Senator for Bedford, Quebec
- In office April 16, 1985 – December 25, 1994
- Appointed by: Brian Mulroney
- Preceded by: Louis-Philippe Beaubien
- Succeeded by: Céline Hervieux-Payette

Personal details
- Born: December 25, 1919 Montreal, Quebec
- Died: April 5, 1999 (aged 79)
- Resting place: Notre Dame des Neiges Cemetery
- Party: Progressive Conservative
- Relations: Laurent-Olivier David (grandfather)
- Children: Pierre David Françoise David Thérèse David Anne-Marie David Hélène David Charles-Philippe David
- Parent(s): Louis-Athanase David Antonia Nantel
- Education: University of Paris Université de Montréal
- Committees: Chairman, Standing Committee on Social Affairs, Science and Technology

= Paul David (cardiologist) =

Canadian politician

Paul David (December 25, 1919 - April 5, 1999) was a Canadian cardiologist, founder of the Montreal Heart Institute, and Senator.
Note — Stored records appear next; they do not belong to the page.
theorem exec_wakeOnWork {s : State} (hservice : s.dev.stage = .service) (hasleep : s.dev.asleep = true)
    (hparam : s.dev.cfg.sys.wakeOnWork = true) (hwork : holdsWork s = true) :
    exec (.powerLeaveP3 none) s = .next (wake s) := by
  show execPowerLeaveP3 none s = _
  simp [execPowerLeaveP3, inService, hservice, hasleep, hparam, hwork]

theorem exec_idleTimeout {s : State} (hawake : awake s = true) (hgated : s.dev.gated = false)
    (hidle : chainRuns s = false) (hlong : s.gov.lastChain + s.dev.cfg.sys.idleMs * 1000000 ≤ s.now) :
    exec .idleTimeout s = .next { s with dev := { s.dev with gated := true } } :=
  congrArg _ (if_pos (by simp [hawake, hgated, hidle, hlong]))

/-! ## Samples and windows (R506 to R508) -/

theorem exec_governorSample {s : State} (hservice : s.dev.stage = .service) (hfew : s.gov.samples.length < 20)
    (w : Nat) : exec (.governorSample w) s = .next (takeSample w s) :=
  congrArg _ (if_pos (by simp [inService, hservice, hfew]))

/-- The governor's ladder once a single sample has raised its duty to 4/8. -/
def jumped (l : Ladder) : Ladder := { l with duty := 4, taken := .jump l.duty :: l.taken }

theorem takeSample_jumps {s : State} {w : Nat} (habove : 115 * s.gov.cap < 100 * w) (hduty : s.gov.ladder.duty < 4) :
    (takeSample w s).gov = { s.gov with ladder := jumped s.gov.ladder, samples := [] } := by
  have hgov := setLadder_gov (jumped s.gov.ladder) s
  rw [takeSample, if_pos ⟨habove, hduty⟩]
  exact congrArg (fun g : Governor => { g with samples := [] }) hgov

theorem takeSample_joins {s : State} {w : Nat} (h : 100 * w ≤ 115 * s.gov.cap ∨ 4 ≤ s.gov.ladder.duty) :
    takeSample w s = { s with gov := { s.gov with samples := s.gov.samples ++ [w] } } :=
  if_neg (by omega)

/-- The state in which a window of sum `n` is judged. -/
def averaged (n : Nat) (s : State) : State := { s with gov := { s.gov with average := n / 20, samples := [] } }

section Window
variable {s : State} {n : Nat}

theorem judgeWindow_over (h : 20 * s.gov.cap < n) : (judgeWindow n s).gov.ladder
      = (ladderStep s.gov.ladder).getD s.gov.ladder ∧ (judgeWindow n s).gov.below = 0 := by
  simp only [judgeWindow, if_pos h]
  cases ladderStep s.gov.ladder with
  | none => exact ⟨rfl, rfl⟩
  | some l =>
    rw [count_gov, setLadder_gov]
    exact ⟨rfl, rfl⟩

theorem judgeWindow_below (h : n + 300 < 20 * s.gov.cap) (hfew : s.gov.below < 9) :
    (judgeWindow n s).gov = { s.gov with below := s.gov.below + 1 } := by
  have hcap : ¬ 20 * s.gov.cap < n := by omega
  have hten : s.gov.below + 1 < 10 := by omega
  simp only [judgeWindow, if_neg hcap, if_pos h, if_pos hten]

theorem judgeWindow_tenth (h : n + 300 < 20 * s.gov.cap) (hten : 9 ≤ s.gov.below) :
    (judgeWindow n s).gov = { s.gov with ladder := undoStep s.gov.ladder, below := 0 } := by
  have hcap : ¬ 20 * s.gov.cap < n := by omega
  have hmany : ¬ s.gov.below + 1 < 10 := by omega
  simp only [judgeWindow, if_neg hcap, if_pos h, if_neg hmany, setLadder_gov]

theorem judgeWindow_inside (hcap : n ≤ 20 * s.gov.cap) (hnear : 20 * s.gov.cap ≤ n + 300) :
    (judgeWindow n s).gov = { s.gov with below := 0 } := by
  simp only [judgeWindow, if_neg (Nat.not_lt.2 hcap), if_neg (Nat.not_lt.2 hnear)]

theorem exec_governorWindow (hservice : s.dev.stage = .service) (hfull : s.gov.samples.length = 20) :
    exec .governorWindow s = .next (watchThresholds s (endWindow s)) :=
  congrArg _ (if_pos (by simp [inService, hservice, hfull]))

/-- The ladder and the count of a window are those that its judgement leaves; the courses' ladders are others. -/
theorem watched_endWindow (h : s.gov.samples.foldl (· + ·) 0 = n) :
    (watchThresholds s (endWindow s)).gov.ladder = (judgeWindow n (averaged n s)).gov.ladder
      ∧ (watchThresholds s (endWindow s)).gov.below = (judgeWindow n (averaged n s)).gov.below
      ∧ (watchThresholds s (endWindow s)).gov.average = n / 20
      ∧ (watchThresholds s (endWindow s)).gov.samples = [] := by
  obtain ⟨hladder, hbelow, haverage, hsamples, -⟩ := window_gov s n h
  rw [watch_gov]
  exact ⟨hladder, hbelow, haverage, hsamples⟩

end Window

/-! ## Ladders (R507, R508) -/

section Ladder
variable {l : Ladder}

theorem ladderStep_array (h : l.arraySteps < 17) :
    ladderStep l = some { l with arraySteps := l.arraySteps + 1, taken := .array :: l.taken } := if_pos h

theorem ladderStep_tile (harray : 17 ≤ l.arraySteps) (h : l.tileSteps < 12) :
    ladderStep l = some { l with tileSteps := l.tileSteps + 1, taken := .tile :: l.taken } :=
  (if_neg (Nat.not_lt.2 harray)).trans (if_pos h)

theorem ladderStep_duty (harray : 17 ≤ l.arraySteps) (htile : 12 ≤ l.tileSteps) (h : l.duty < 6) :
    ladderStep l = some { l with duty := l.duty + 1, taken := .duty :: l.taken } :=
  (if_neg (Nat.not_lt.2 harray)).trans ((if_neg (Nat.not_lt.2 htile)).trans (if_pos h))

theorem ladderStep_floors (harray : 17 ≤ l.arraySteps) (htile : 12 ≤ l.tileSteps) (hduty : 6 ≤ l.duty) :
    ladderStep l = none :=
  (if_neg (Nat.not_lt.2 harray)).trans ((if_neg (Nat.not_lt.2 htile)).trans (if_neg (Nat.not_lt.2 hduty)))

end Ladder

/-! ## The pause duty (R507) -/

theorem exec_pauseDutyInterval {s : State} (hawake : awake s = true) (hgated : s.dev.gated = false) :
    exec .pauseDutyInterval s = .next (if s.gov.dutyAt.all (fun t => t + 100000 ≤ s.now) then
        foldS (fun s a => pauseFor a s) (List.finRange 16) { s with gov := { s.gov with dutyAt := some s.now } }
      else s) := by
  show execPauseDutyInterval s = _
  simp only [execPauseDutyInterval, hawake, hgated, Bool.not_false, Bool.true_and]

/-! ## Temperatures (R509) -/

/-- The island reports its temperature. -/
def atTemp (clk : ClockId) (temp : Int) (s : State) : State := setIsland clk (fun i => { i with temp }) s

theorem exec_thermalReport {s : State} {clk : ClockId} (hrunning : running s = true)
    (hname : (islandName clk).isSome = true) (temp : Int) :
    exec (.thermalReport clk temp) s = .next (watchThresholds s (takeTemp clk temp s)) :=
  congrArg _ (if_pos (by simp [hrunning, hname]))

theorem watchThresholds_keeps (old new : State) : (watchThresholds old new).dev = new.dev
    ∧ (watchThresholds old new).gov = new.gov ∧ (watchThresholds old new).pins.fault = new.pins.fault := by
  unfold watchThresholds
  split <;> exact ⟨rfl, rfl, rfl⟩

/-- A running maximum is no lower than where it starts, nor than any value on its way. -/
theorem foldl_max_ge {α : Type} (f : α → Int) (l : List α) (b : Int) :
    b ≤ l.foldl (fun m x => max m (f x)) b ∧ ∀ x ∈ l, f x ≤ l.foldl (fun m x => max m (f x)) b := by
  induction l generalizing b with
  | nil => simp
  | cons y l ih =>
    obtain ⟨hstart, hall⟩ := ih (max b (f y))
    refine ⟨(le_max_left ..).trans hstart, fun x hx => ?_⟩
    rcases List.mem_cons.1 hx with rfl | hx
    · exact (le_max_right ..).trans hstart
    · exact hall x hx

theorem courseTemp_ge {clk : ClockId} {c : Fin 4} (h : clk ∈ courseIslands c) (temp : Int) (s : State) :
    temp ≤ courseTemp (atTemp clk temp s) c := by
  have hmax := (foldl_max_ge (fun k => (look (atTemp clk temp s).islands k).temp) (courseIslands c) (-4096)).2 clk h
  rwa [atTemp, setIsland, look_upd_self] at hmax

theorem takeTemp_limit {s : State} {clk : ClockId} {temp : Int} (h : (tjMax s + 10) * 16 ≤ temp) :
    takeTemp clk temp s = enterHold (some .thermal) (atTemp clk temp s) := if_pos h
Born in Montreal, Quebec, the son of Louis-Athanase David and Antonia Nantel, he received his Bachelor's degree from the University of Paris in 1939 and his MD from the Université de Montréal in 1944. He specialized in cardiology in Boston at the Massachusetts General Hospital in 1946 and in Paris at the Hôpital Lareboisière in 1947. Upon his return to Montreal, he worked at the Notre-Dame Hospital. He founded the Montreal Heart Institute in 1954. It was under his direction that the first heart transplant ever performed in Canada was carried out at the Institute, in 1968.

In 1985, he was appointed to the Senate of Canada on the recommendation of Prime Minister Brian Mulroney. He sat as a Progressive Conservative senator representing the Senatorial division of Bedford, Quebec. He retired on his 75th birthday in 1994. His father, Louis-Athanase David and grandfather, Laurent-Olivier David were Liberal Senators. He is the younger brother of Simone David-Raymond founder of the Marie-Enfant Hospital.

In 1968, he was made an Officer of the Order of Canada and was promoted to Companion in 1981. In 1988, he was named a Grand Officer of the National Order of Quebec. In 2011, he was inducted into the Canadian Medical Hall of Fame.

He married Nellie Maillard, daughter of Charles Maillard director of École des beaux-arts de Montréal and had six children: filmmaker Pierre, Québec solidaire MNA Françoise, Thérèse, Anne-Marie, Liberal MNA Hélène and Charles-Philippe. A few years after Nellie Maillard's death (1969), he was remarried to Dr. Yvette Lemire. After his death in 1999, he was entombed at the Notre Dame des Neiges Cemetery in Montreal.